And expect this floral display to last all the way from early summer to the first day of frost as well! The packed corymbs will reach about 5 to 6 inches across (12.5 to 15 cm) and they will come in waves, but they have yet another asset to offer you and your garden…
They can reach really intense notes of blue, including lapis and cobalt! Vibrant in tonality, the blossoms are also rounded in shape, with four broad petals each. And if this was not enough to convince you, consider that the foliage is super lush and bushy on this medium to modest sized shrub, rich green and semi glossy and with elegant serrated margins.
One of the best varieties of bigleaf hydrangea for intense sky colored blooms to last till the end of fall, ‘Blue Heaven’ is also perfect for foundation planting, as well as in hedges or containers. If you mass plant it, your garden will look like a sunny sea till frost!
5: ‘Cityline Mars’ Bigleaf Hydrangea (Hydrangea macrophilla ‘Cityline Mars’)
And here’s another small variety of bigleaf hydrangea; however, this time, it comes with a twist, and it is called ‘Cityline Mars’. And what is this unusual trait?
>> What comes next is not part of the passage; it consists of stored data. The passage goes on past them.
-- ==== Sys2Proof/Proofs/SignalsShown.lean ====
section
/-! The aspect unit (chapter 6), with what is shown (O44). -/

namespace Sys2Proof.ShownMeanwhile

open Sys2Proof.Machine Sys2Proof.MirrorItems

section Signals
variable {d : Item → Prop} {V : Nat → Nat} {s : State}

/-! ### Aspects (R111) -/

/-- A signal recomputed while the aspects are out of date. -/
protected theorem Mid.recomputeOne {x : Nat} (h : Mid (also d .aspects) V s) : Mid (also d .aspects) V (recomputeOne x s) := by
  unfold Machine.recomputeOne
  split
  · dsimp only
    split
    · exact h
    · exact (h.setSignal (.inl (.inr rfl))).mirrorSignal.report
  · exact h

/-- The aspects no longer asked for. -/
protected theorem Mid.aspectsGiven (h : Mid d V s) : Mid (also d .aspects) V { s with work := { s.work with aspects := false } } :=
  h.change (t := { s with work := { s.work with aspects := false } }) (fun _ => .inl) (.of_mem rfl) rfl (fun i _ => by cases i <;> rfl)
    (fun hi => absurd (.inr rfl) hi) (fun _ hf => ⟨hf, fun hm => hm.same rfl rfl rfl fun c => by cases c <;> rfl⟩)
    (h.base.keep h.base.mem rfl rfl rfl (fun _ => ⟨rfl, rfl, rfl, rfl, rfl, rfl, rfl⟩) h.base.occ h.base.pts h.base.asp h.base.active
      h.base.vis h.base.disp fun _ => id)

/-- The aspects are right again: they need no longer be set aside. -/
protected theorem Mid.aspectsRight (h : Mid (also d .aspects) V s)
    (ha : s.exch.runState = .running → ¬ d .aspects → s.work.aspects = false → AspectsRight s) : Mid d V s where
  words := h.words.none fun hi => absurd hi (by unfold Item.stands; exact Nat.lt_irrefl 0)
  aspects := ha
  modes := fun hr hi => h.modes hr fun x => x.elim hi nofun
  base := h.base

protected theorem Mid.recomputeAspects (h : Mid d V s) : Mid d V (recomputeAspects s) := by
  by_cases hc : (s.work.aspects && s.running) = true
  · obtain ⟨hw, hrun⟩ := (Bool.and_eq_true _ _).mp hc
    have h1 : Mid (also d .aspects) V (recomputeAspects s) := by
      unfold Machine.recomputeAspects
      rw [if_pos hc]
      exact h.aspectsGiven.eachDo fun _ _ ht => ht.recomputeOne
    refine h1.aspectsRight fun _ _ _ x r hr => ?_
    have hcalm := calm_recomputeAspects s
    rw [AspectsTaken.aspRecs_of_calm hcalm] at hr
    obtain ⟨-, st, hst⟩ := h.base.asp x r hr
    rw [AspectsTaken.find_recomputeAspects hw (eq_of_beq hrun) hr hst, AspectsTaken.aspectOf_of_calm hcalm]
    rfl
  · have hform : Machine.recomputeAspects s = { s with work := { s.work with aspects := false } } := if_neg hc
    rw [hform]
    refine h.aspectsGiven.aspectsRight fun hr hi _ => ?_
    have hw : s.work.aspects = false := Bool.eq_false_iff.2 fun hw => hc (by rw [hw, show s.running = true from beq_iff_eq.2 hr]; rfl)
    exact (h.aspects hr hi hw).same rfl rfl rfl

theorem aspects_recomputeOne (x : Nat) (s : State) : (recomputeOne x s).work.aspects = s.work.aspects := by
  unfold recomputeOne
  split
  · dsimp only
    split
    · rfl
    · rw [report_work, mirrorSignal_work]
      rfl
  · rfl

theorem aspects_recomputeAspects (s : State) : (recomputeAspects s).work.aspects = false := by
  unfold recomputeAspects
  split
  · have hloop (l : List Nat) (t : State) (ht : t.work.aspects = false) : (eachDo l recomputeOne t).work.aspects = false := by
      unfold eachDo
      induction l generalizing t with
      | nil => exact ht
      | cons x l ih => exact ih _ ((aspects_recomputeOne x t).trans ht)
    exact hloop _ _ rfl
  · rfl

/-! ### ALL STOP and RESUME (R114 to R118) -/

protected theorem Mid.reportLayout (h : Mid d V s) {cause item : Nat} : Mid d V (reportLayout cause item s) := h.report

protected theorem Mid.enterAllStop (h : Mid d V s) {c : StopCause} : Mid d V (enterAllStop c s) := by
  have h1 : Mid (also d .aspects) V (setRunCondition .allStop (some c) s) := Mid.setRunCondition h.also
  unfold Machine.enterAllStop
  split
  · exact h
  · exact Mid.wantAspects h1.setPower.reportLayout.routesAllStop.deckAllStop.runVisitor.abortShow.evalStop

protected theorem Mid.allStopRequest (h : Mid d V s) {n : Nat} : Mid d V (allStopRequest n s) := h.enterAllStop.complete

protected theorem Mid.resumeLayout (h : Mid d V s) : Mid d V (resumeLayout s) := by
  have h1 : Mid (also d .aspects) V (setRunCondition .running none s) := Mid.setRunCondition h.also
  exact Mid.wantAspects h1.setPower.reportLayout.routesResume.wantPass.updateFeed.evalStop

protected theorem Mid.resumeRequest (h : Mid d V s) {n : Nat} : Mid d V (resumeRequest n s) := by
  unfold Machine.resumeRequest
  split
  · exact h.complete
  · split
    · exact h.complete
    · exact h.resumeLayout.complete

protected theorem Mid.stopPinSampled (h : Mid d V s) {active : Bool} : Mid d V (stopPinSampled active s) := by
  have filtered (g : Filter) : Mid d V { s with asp := { s.asp with stopFilter := g } } := h.aspectRest rfl rfl rfl
  unfold Machine.stopPinSampled
  dsimp only
  split
  · exact filtered _
  · split
    · exact ((filtered _).write8 0x1C _ (by omega)).enterAllStop
    · exact (filtered _).write8 0x1C _ (by omega)

/-! ### Overrun (R112, R113) -/

protected theorem Mid.overrunOne (h : Mid d V s) {n x : Nat} {arr : Arrival} {notes : List EntryNote} :
    Mid d V (overrunOne n arr notes x s) :=
  (h.setSignal (y := x) (f := fun st => { st with overruns := min 255 (st.overruns + 1) }) (.inr fun _ _ => rfl)).mirrorSignal.report

protected theorem Mid.overrunTest (h : Mid d V s) {n : Nat} {arr : Option Arrival} {notes : List EntryNote} :
    Mid d V (overrunTest n arr notes s) := by
  unfold Machine.overrunTest
  split
  · exact h
  · next a =>
    split
    · exact h
    · next x more _ =>
      have h1 := h.eachDo (l := x :: more) (f := overrunOne n a notes) fun _ _ ht => ht.overrunOne
      dsimp only
      split
      · exact h1.enterAllStop
      · exact h1

end Signals

end Sys2Proof.ShownMeanwhile
end

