/-! ### The records that a load takes -/

/-- A record taken, by its kind. -/
inductive Taken (a len : Nat) (s : State) : LoadKind → State → Prop where
  | section_ {n : Nat} {r : SectionRec} : readSection s a len = some (n, r) → Taken a len s .sections (takeSection n r s)
  | head {n : Nat} {x : Head} : readHead s a len = some (n, x) → Taken a len s .sections (takeHead n x s)
  | point {n : Nat} {r : PointRec} : readPoint s a len = some (n, r) → Taken a len s .points (takePoint n r s)
  | signal {n : Nat} {r : SignalRec} : readSignal s a len = some (n, r) → Taken a len s .signals (takeSignal n r s)
  | route {n : Nat} {r : RouteRec} {t : State} : takeRoute n r s = some t → Taken a len s .routes t
  | deck {x : DeckRec} : Taken a len s .table (takeDeck x s)
  | road {n : Nat} {r : Road} : Taken a len s .table (takeRoad n r s)
  | show_ {n : Nat} {w : ShowRec} {t : State} : takeShowRecord n w s = some t → Taken a len s .shows t
  | lamp {n : Nat} {l : Lamp} : readLamp s a len = some (n, l) → Taken a len s .lamps (takeLamp n l s)

theorem taken_of_takeRecord {k : LoadKind} {a len : Nat} {s t : State} (h : takeRecord k a len s = .ok t) : Taken a len s k t := by
  have whole (x : Option State) (hx : ∀ u, x = some u → Taken a len s k u) :
      (match x with | some t => Except.ok t | none => Except.error Result.invalidRecord) = .ok t → Taken a len s k t := by
    intro hh
    cases x with
    | none => cases hh
    | some u => cases hh; exact hx _ rfl
  have mapped {α : Type} (x : Option α) (f : α → State) (hf : ∀ y, x = some y → Taken a len s k (f y)) :
      ∀ u, x.map f = some u → Taken a len s k u := by
    rintro u hu
    obtain ⟨y, hy, rfl⟩ := Option.map_eq_some_iff.1 hu
    exact hf y hy
  unfold takeRecord at h
  dsimp only at h
  split at h
  · split at h
    · exact whole _ (mapped _ (fun y : Nat × SectionRec => takeSection y.1 y.2 s) fun y hy => .section_ hy) h
    · exact whole _ (mapped _ (fun y : Nat × Head => takeHead y.1 y.2 s) fun y hy => .head hy) h
    · cases h
  · exact whole _ (mapped _ (fun y : Nat × PointRec => takePoint y.1 y.2 s) fun y hy => .point hy) h
  · exact whole _ (mapped _ (fun y : Nat × SignalRec => takeSignal y.1 y.2 s) fun y hy => .signal hy) h
  · refine whole _ (fun u hu => ?_) h
    obtain ⟨y, -, hy⟩ := Option.bind_eq_some_iff.1 hu
    exact .route hy
  · split at h
    · exact whole _ (mapped _ (fun d => takeDeck d s) fun _ _ => .deck) h
    · exact whole _ (mapped _ (fun y : Nat × Road => takeRoad y.1 y.2 s) fun _ _ => .road) h
    · cases h
  · split at h
    · cases h
    · split at h
      · next u hu => cases h; exact .show_ hu
      · cases h
  · exact whole _ (mapped _ (fun y : Nat × Lamp => takeLamp y.1 y.2 s) fun y hy => .lamp hy) h

/-! ### The numbers of records -/

section Numbers
variable {s : State} {a len n : Nat}

theorem read8_lt (s : State) (a : Nat) : s.read8 a < 256 := (Mem.read8 s.exch.mem a).isLt

theorem upTo_le {b m : Nat} (h : upTo b m = some n) : n ≤ b := by
  unfold upTo at h
  split at h
  · cases h; assumption
  · cases h

theorem section_number {r : SectionRec} (h : readSection s a len = some (n, r)) : n < 256 := by
  simp only [readSection, Option.bind_eq_bind, Option.bind_eq_some_iff, ite_eq_iff, Option.some.injEq, Prod.mk.injEq, reduceCtorEq,
    and_false, or_false, false_and, exists_const] at h
  have hn : s.read8 (a + 4) = n := by
    obtain ⟨d, -, ⟨-, pub, -, count, -, -, l, -, -, hn, -⟩ | ⟨-, pub, -, count, -, -, l, -, -, hn, -⟩⟩ := h
    · exact hn
    · exact hn
  exact hn ▸ read8_lt ..

theorem head_number {x : Head} (h : readHead s a len = some (n, x)) : n < 32 := by
  simp only [readHead, Option.bind_eq_bind, Option.bind_eq_some_iff] at h
  obtain ⟨m, hm, invert, -, h⟩ := h
  split at h
  · cases h; exact Nat.lt_succ_of_le (upTo_le hm)
  · cases h

theorem point_number {r : PointRec} (h : readPoint s a len = some (n, r)) : n < 128 := by
  simp only [readPoint, Option.bind_eq_bind, Option.bind_eq_some_iff] at h
  obtain ⟨m, hm, motor, -, f, -, t, -, h⟩ := h
  split at h
  · cases h; exact Nat.lt_succ_of_le (upTo_le hm)
  · cases h

theorem signal_number {r : SignalRec} (h : readSignal s a len = some (n, r)) : n < 192 := by
  simp only [readSignal, Option.bind_eq_bind, Option.bind_eq_some_iff, ite_eq_iff, Option.some.injEq, Prod.mk.injEq, reduceCtorEq,
    and_false, or_false] at h
  obtain ⟨m, hm, h⟩ := h
  have hn : m = n := by
    obtain ⟨k, -, ⟨-, home, -, -, hn, -⟩ | ⟨-, home, -, -, hn, -⟩⟩ := h
    · exact hn
    · exact hn
  exact hn ▸ Nat.lt_succ_of_le (upTo_le hm)

theorem lamp_number {l : Lamp} (h : readLamp s a len = some (n, l)) : n < 384 := by
  simp only [readLamp, Option.bind_eq_bind, Option.bind_eq_some_iff] at h
  obtain ⟨m, hm, src, -, on, -, offM, -, h⟩ := h
  split at h
  · cases h; exact Nat.lt_succ_of_le (upTo_le hm)
  · cases h

end Numbers

/-! ### Records taken outside RUNNING -/

section Take
variable {d d' : Item → Prop} {V : Nat → Nat} {s t : State}

/-- Outside RUNNING only the heads show a word. -/
protected theorem Mid.outside (h : Mid d V s) (hr : t.exch.runState ≠ .running) (hd : ∀ i, d i → d' i) (hm : SameMirrors s t)
    (hheads : ∀ k, ¬ d' (.head k) → Tbl.find t.occ.heads k = Tbl.find s.occ.heads k) (hb : Base t) : Mid d' V t where
  words := fun i v hi hstands hv => by
    have hrun : ¬ t.running = true := fun he => hr (eq_of_beq he)
    obtain ⟨hlow, hhigh⟩ := place_bounds hstands
    cases i with
    | head k =>
      rw [read32_of_read8 fun j hj => hm _ (by omega) (by omega)]
      refine h.words (.head k) v (fun hdi => hi (hd _ hdi)) hstands ?_
      rw [← hv]
      simp only [Item.word]
      rw [hheads k hi]
    | aspects => cases hv
    | modes => cases hv
    | _ => cases (if_neg hrun).symm.trans hv
  aspects := fun he => absurd he hr
  modes := fun he => absurd he hr
  base := hb

/-- An entry of a table set to one of its own: what every entry has, it has. -/
theorem forall_insert {α : Type} {t : Tbl α} {n : Nat} {v : α} {P : Nat → α → Prop} (hn : P n v) (h : ∀ m x, m ≠ n → Tbl.find t m = some x → P m x) :
    ∀ m x, Tbl.find (Tbl.insert t n v) m = some x → P m x := by
  intro m x hm
  by_cases he : m = n
  · subst he
    rw [Tbl.find_insert_self] at hm
    cases hm
    exact hn
  · rw [Tbl.find_insert_other _ _ _ _ he] at hm
    exact h m x he hm
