-- ==== Sys2Proof/Proofs/TimeShown.lean ====
section
/-! The commands that pass time keep what is shown (R140, R172, R178, R179, R190, O44). -/

namespace Sys2Proof.ShownMeanwhile

open Sys2Proof.Machine Sys2Proof.MirrorItems

section Time
variable {d : Item → Prop} {V : Nat → Nat} {s t : State}

/-! ### Levels (R178, R179) -/

theorem levels_congr (hs : t.disp.shown = s.disp.shown) (hp : t.disp.panel = s.disp.panel) (hf : ∀ m, lit t.disp.flash m = lit s.disp.flash m)
    (hl : t.vis.lamps = s.vis.lamps) : (refreshLevels t).disp.levels = (refreshLevels s).disp.levels := by
  have hlevel : lampLevel t = lampLevel s := by
    funext m
    unfold lampLevel
    rw [hf, hp]
  unfold refreshLevels
  dsimp only
  rw [hlevel, hs, hl]

/-- Between two multiples of 125 ms each mode keeps its half. -/
theorem lit_next {n : Nat} (hn : n < 1000) (h : (n + 1) % 1000 % 125 ≠ 0) (m : Mode) : lit ((n + 1) % 1000) m = lit n m := by
  cases m with
  | slowFlash => exact decide_eq_decide.2 (by omega)
  | fastFlash => exact decide_eq_decide.2 (by omega)
  | _ => rfl

theorem levels_tickFlash (hf : s.disp.flash < 1000) (h : s.disp.levels = (refreshLevels s).disp.levels) :
    (tickFlash s).disp.levels = (refreshLevels (tickFlash s)).disp.levels := by
  unfold tickFlash
  dsimp only
  split
  · rfl
  · next hn => exact h.trans (levels_congr (s := s) (t := { s with disp := { s.disp with flash := (s.disp.flash + 1) % 1000 } }) rfl rfl
      (lit_next hf hn) rfl).symm

/-! ### What keeps the button lamps -/

/-- A change that keeps the button lamps and their modes. -/
theorem Done.moved (h : Done s) (hm : Mid nothing (visitorWord t) t) (hw : t.work = s.work) (hr : t.exch.runState = s.exch.runState)
    (hl : t.vis.lamps = s.vis.lamps) (hb : ∀ b, buttonLampMode t b = buttonLampMode s b)
    (hlev : t.exch.runState = .running → t.disp.levels = (refreshLevels t).disp.levels) : Done t where
  mid := hm
  aspects := by rw [hw]; exact h.aspects
  lamps := by rw [hw]; exact h.lamps
  buttons := fun hrun b hlt => by
    rw [hl, hb]
    exact h.buttons (hr ▸ hrun) b hlt
  levels := hlev

theorem done_flashPasses (h : Done s) : Done (flashPasses s) := by
  have hword : visitorWord (flashPasses s) = visitorWord s := funext fun k => visitorWord_congr rfl rfl k
  refine h.moved ?_ rfl rfl rfl (fun _ => rfl) fun _ => rfl
  rw [hword]
  exact Mid.refreshLevels (h.mid.display rfl rfl)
It is bicolor, of course!
The flowers have really broad petals that give them a round shape, and the margins are white, but then they start shading to blue, as if painted with a crayon, and this color intensifies more and more as you get to the center. There, it can hit very vibrant tonalities, depending on the soil pH, from cobalt to violet (in neutral soils) or ross (in alkaline environments).
The clusters are round, almost spherical and about 6 inches across (15), really densely packed with blooms, and they come repeatedly from early summer to early fall. Coming on sturdy stems, these corymbs also benefit from extremely lush and lustrous, very glossy rich green and healthy leaves with a very finely grooved surface and regular serration at the margins. And all this will happen on a little shrub that reaches only 3 feet in height and in spread (90 cm)!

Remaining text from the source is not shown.